REQUIRED ACTION:
Please keep to the lines below from the one with "def execStageFillDone (w" through the one with "on (R253). -/", and restate them word for word, ends included.

Stored data entries:
····················
/-- STAGE_FILL_DONE: one page fill lands in tile `t`, or, for a multicast named by its first tile, in every tile of the set. The stream
ends when its last byte has landed in every tile. -/
def State.stageFill (s : State) (w : Nat) (e : QEntry) (t : Nat) : State :=
  let d := tmOf e.raw
  let tiles := if d.bcast then (if t = d.tf then tileRange d.tf d.tl else []) else if d.tf ≤ t ∧ t ≤ d.tl then [t] else []
  let ns := tiles.map (s.fillLen w e d)
  let n := ns.foldl min (ns.headD 0)
  if ¬ s.streamOpen w e d ∨ n = 0 ∨ (s.classDeferred (Rec.eclass e.raw) ∧ ¬ tiles.any fun t => s.fillWanted d t n) then s
  else
    let got := ((s.tier.fills.find (256 * recKey w e.seq + t)).map Fill.got).getD 0
    let ps := d.fillPages t got n
    let (s, a) := s.access (recKey w e.seq) tiles.length d.handle ps
    if a = .waiting then s
    else
      let hit := (List.range (n / 64)).any fun i => s.hitsBad d.handle (d.srcByte t (got + 64 * i)) 64
      let s := if hit then s.hitStatus w e.seq d.handle else s
      let s := ((tiles.foldl (fun s t => s.fillTile w e d t n) s).count Obj.tmStageBytes n).delivered (n * tiles.length)
      let done := match s.entry w e.seq with
        | some e => (tileRange d.tf d.tl).all e.tiles.contains
        | none => false
      if done then s.unitDone w e.seq 0 0 else s

def execStageFillDone (w : Fin 8) (q : Nat) (t : Fin 192) (s : State) : Host.Outcome State Fault Refusal :=
  onUnit w q 5 3 s fun e => s.stageFill w e t

/-- STAGE_STALL: a weight wait longer than sync_timeout_ms is reported once and goes on (R253). -/
def State.stageStall (s : State) (w : Nat) (e : QEntry) (t : Nat) : State :=
  let x := s.share w e.seq t
  match x.waitFrom with
  | none => s
  | some f =>
    if ¬ x.started ∨ x.waitTold ∨ s.now - f ≤ x.waitLimit * ms then s
    else
      let d := mxOf e.raw
      let ring := match s.nextOut d w e.seq t with
        | some o => (((d.reads (d.group t) o (s.passNow t (recKey w e.seq)) 2).find? fun (fld, first, n) =>
            let g := s.ring t (ringOf fld)
            !((g.granules (ringOff fld + first) n).all fun i => (g.grans.get Granule.empty i).landed)).map fun y => ringOf y.1).getD 0
        | none => 0
      ((s.setShare w e.seq t { x with waitTold := true }).raise Ev.stageStall [p8 t, p8 ring, p32 e.seq]).countSat Obj.tmStageStalls 1

def execStageStall (w : Fin 8) (q : Nat) (t : Fin 192) (s : State) : Host.Outcome State Fault Refusal :=
  match s.entry w q with
  | some e => if e.disp ∧ Rec.kind e.raw = 1 then .next (s.stageStall w e t) else .next s
  | none => .next s

end Sys2Proof.Machine
end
····················
SOLUTION TO THIS PROBLEM:
def execStageFillDone (w : Fin 8) (q : Nat) (t : Fin 192) (s : State) : Host.Outcome State Fault Refusal :=
  onUnit w q 5 3 s fun e => s.stageFill w e t

/-- STAGE_STALL: a weight wait longer than sync_timeout_ms is reported once and goes on (R253). -/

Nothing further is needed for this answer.